Give again, word for word, every line below from the one that has "s.dev with phase" through the one that has "a compute rail's", both included, and no others.

Start of Dataset content

-- ==== Sys2Proof/Machine/Supply.lean ====
section
/-!
DEFINITION. Machine/Supply.lean: supply warnings, power failures, die resets and power domains (R425 to R430, R437).
-/
namespace Sys2Proof.Machine

/-! The safe state (R428). -/

/-- A running command ends at once. -/
def State.endCmd (s : State) (ctx ring : Nat) (c : Cmd) (code : Status) : State :=
  let opc := cOpc c.img
  if opc = 0x10 then
    match s.launch? c.launch with
    | some l => (s.quenchLaunch l code).dropLaunch { l with st := code } code
    | none => s.stopCmd ctx ring c code
  else if opc = 0x40 ∧ c.stage ≠ 0 then
    match mapFind s.exch ctx with
    | some e => (s.dropWork c.id).exchEnd ctx ring e.blk (some (code, none)) (if xGather e.blk then e.agDone else e.rsDone) e.checked e.cnt
    | none => s.stopCmd ctx ring c code
  else s.stopCmd ctx ring c code

/-- Every running command, context by context and ring by ring. -/
def State.runningCmds (s : State) : List (Nat × Nat × Cmd) :=
  s.rings.flatMap (fun e => e.2.sq.filterMap (fun r => r.2.cur.map (fun c => (e.1, r.1, c))))

/-- What the controllers have admitted is applied; what they have not is never made (R428 step 2). -/
def State.finishAdmitted (s : State) : State :=
  let s := (s.reqs.filter (fun r => !r.win && r.walk.isEmpty)).foldl (fun (t : State) r => t.serveParts r.id r.inQueue) s
  { s with reqs := s.reqs.filter (fun r => r.ph == .done), banks := s.banks.map (fun e => (e.1, { e.2 with q := [] })), rels := [] }

/-- The safe state is entered (R428 steps 1 to 4). -/
def State.enterSafe (s : State) (rail : Nat) : State :=
  let s := s.finishAdmitted
  let s := s.runningCmds.foldl (fun (t : State) e =>
    match (t.ring e.1 e.2.1).cur with
    | some c => t.endCmd e.1 e.2.1 c Code.powerReset
    | none => t) s
  { s with
    dev := { s.dev with phase := .safe, alert := true }
    board := { s.board with inSafe := true }
    pwr := { s.pwr with failed := true, failRail := rail }
    reqs := [] }

/-! Warnings (R425 to R427). -/

/-- SUPPLY_WARNING (R426, Table 16.5): the effects of the rail's class are read off its level by the units they touch; a compute rail's
step sequence freezes (Table 16.7). -/
def execSupplyWarning (rail : Fin 40) (milliVolt : Nat) (s : State) : Res :=
  let k := rail.val
  if !(s.running || s.dev.phase == .safe) then .next s
  else if (s.rail k).st ≠ 0 then .next (s.updRail k (fun r => { r with lowest := min r.lowest milliVolt }))
  else
    let s := if s.pwr.rails.any (fun e => e.2.st != 0) then s else { s with pwr := { s.pwr with fenced := s.now } }
    let s := (s.updRail k (fun r => { r with st := 1, since := s.now, lowest := milliVolt })).count (dkey 0x2030 0x02)
    .next (if k < 8 then s.freeze k else s)

/-- POWER_FAILURE (R428): a warning has lasted longer than 1 ms. -/
def execPowerFailure (rail : Fin 40) (s : State) : Res :=
  if s.running && (s.rail rail.val).st == 1 && s.past (s.rail rail.val).since (ms + 1) then .next (s.enterSafe rail.val) else .next s

/-- POWER_FAILURE_RECOVERY (R428, R471): 10 ms after every rail is back the failure is recorded and counted, and flash is programmed
again. The safe state stays. -/
def execPowerFailureRecovery (s : State) : Res :=
  if !s.pwr.failed || !(s.dev.phase == .safe || s.dev.phase == .badRails) then .next s
  else
    let s := if s.dev.phase = .badRails then s.yewScan else s
    let bad := s.dev.phase == .badRails
    let k := s.pwr.failRail
    let s := { s with pwr := { s.pwr with failed := false, rails := s.pwr.rails.map (fun (e : Nat × RailP) => (e.1, { e.2 with st := 0 })) } }
    .next ((s.count (dkey 0x2030 0x04)).raise Ev.powerFailure k 0 0 (if bad then [k] else []))

/-! The reset of a compute die (R429). -/

/-- Commands of a context that its die's reset ends: its launches, and what has begun of the others that need cores. -/
def State.dieWork (s : State) (c : Nat) : List (Nat × Cmd) :=
  (s.ringsOf c).sq.filterMap (fun r => match r.2.cur with
    | some k =>
      let runs := if cOpc k.img = 0x10 then ((s.launch? k.launch).map (fun l => !l.cores.isEmpty)).getD false
                  else needsCores (cOpc k.img) && k.stage != 0
      if runs then some (r.1, k) else none
    | none => none)

/-- What the cores of a die hold beside the images of the contexts: gone. -/
def State.dropDie (s : State) (d : Nat) : State :=
  let mine := fun (n : Nat) => s.dieOf n == d
  let own : Req → Bool := fun r => match r.src with
    | .core n => mine n
    | _ => false
  { s with caches := s.caches.filter (fun e => !(mine e.1))
           rels := s.rels.filter (fun r => !(mine r.core))
           reqs := (s.reqs.filter (fun r => !(own r && (r.ph == .waiting || r.ph == .slot || r.ph == .done)))).map (fun (r : Req) =>
             if own r then { r with owner := 0, noslot := true, alloc := false } else r) }

/-- A die is reset: its contexts' work fails with POWER_RESET and they become unplaced (Table 14.11); an unfinished switch of their
partition is given up. -/
def State.dieReset (s : State) (d : Nat) : State :=
  let hit := s.parts.filter (fun p => (s.partDies p.1 p.2.groves).contains d)
  let s := { s with parts := s.parts.map (fun p => if (s.partDies p.1 p.2.groves).contains d then (p.1, { p.2 with toCtx := none, jobs := [] }) else p) }
  let s := hit.foldl (fun (t : State) p =>
    let c := p.2.resident
    if c = nobody then t
    else
      let t := (t.dieWork c).foldl (fun (u : State) e =>
        match (u.ring c e.1).cur with | some k => u.endCmd c e.1 k Code.powerReset | none => u) t
      t.unplace c) s
  let s := (s.dropDie d).dropGuards d
  let s := s.updDie d (fun p => { held := p.held, fresh := p.fresh, limit := p.limit, hot := p.hot, throttled := p.throttled,
                                  margin := p.margin, down := true })
  (s.count (dkey 0x2030 0x05)).raise Ev.dieReset d Code.powerReset

/-- RAIL_RESET_LEVEL (R429): ALERT# is asserted (R480). -/
def execRailResetLevel (rail : Fin 40) (s : State) : Res :=
  let k := rail.val
  if !(s.running || s.dev.phase == .safe) then .next s
  else
    let run := s.running
    let s := s.updRail k (fun r => { r with st := 2, since := if r.st = 0 then s.now else r.since })
    let s := { s with dev := { s.dev with alert := true } }
    if !run then .next s else if k < 8 then .next (if (s.die k).down then s else s.dieReset k) else .next (s.enterSafe k)

/-! Power domains (R430, Table 16.6). -/

/-- Does a request or chunk wait for a bank group or an engine that sleeps? -/
def State.domainBusy (s : State) (k : Nat) : Bool :=
  if 720 ≤ k ∧ k < 848 then !((mapGet ({} : BankQ) s.banks (qNear ((k - 720) / 16) ((k - 720) % 16))).q.isEmpty)
  else (s.engineNext (k - 864)).isSome
/-- Domains that idle off and wake on demand: near-tier bank groups, and Alder engines that are not fenced. -/
def State.domainNaps (s : State) (k : Nat) : Bool :=
  decide (720 ≤ k ∧ k < 848) || (decide (864 ≤ k ∧ k < 880) && s.engineOk (k - 864))

/-- DOMAIN_WAKE. -/
def execDomainWake (dom : Fin 911) (s : State) : Res :=
  let k := dom.val
  if s.running && s.domainNaps k && s.domainBusy k then
    .next { s with pwr := { s.pwr with domOff := s.pwr.domOff.filter (fun x => x != k), domRet := s.pwr.domRet.filter (fun x => x != k) } }
  else .next s
/-- DOMAIN_IDLE_OFF: a bank group enters retention, an engine is switched off. -/
def execDomainIdleOff (dom : Fin 911) (s : State) : Res :=
  let k := dom.val
  if !s.running || !(s.domainNaps k) || s.domainBusy k then .next s
  else if k < 848 then .next { s with pwr := { s.pwr with domRet := insNat k s.pwr.domRet } }
  else .next { s with pwr := { s.pwr with domOff := insNat k s.pwr.domOff } }

end Sys2Proof.Machine
end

End of Dataset content

_Response to this task_:
    dev := { s.dev with phase := .safe, alert := true }
    board := { s.board with inSafe := true }
    pwr := { s.pwr with failed := true, failRail := rail }
    reqs := [] }

/-! Warnings (R425 to R427). -/

/-- SUPPLY_WARNING (R426, Table 16.5): the effects of the rail's class are read off its level by the units they touch; a compute rail's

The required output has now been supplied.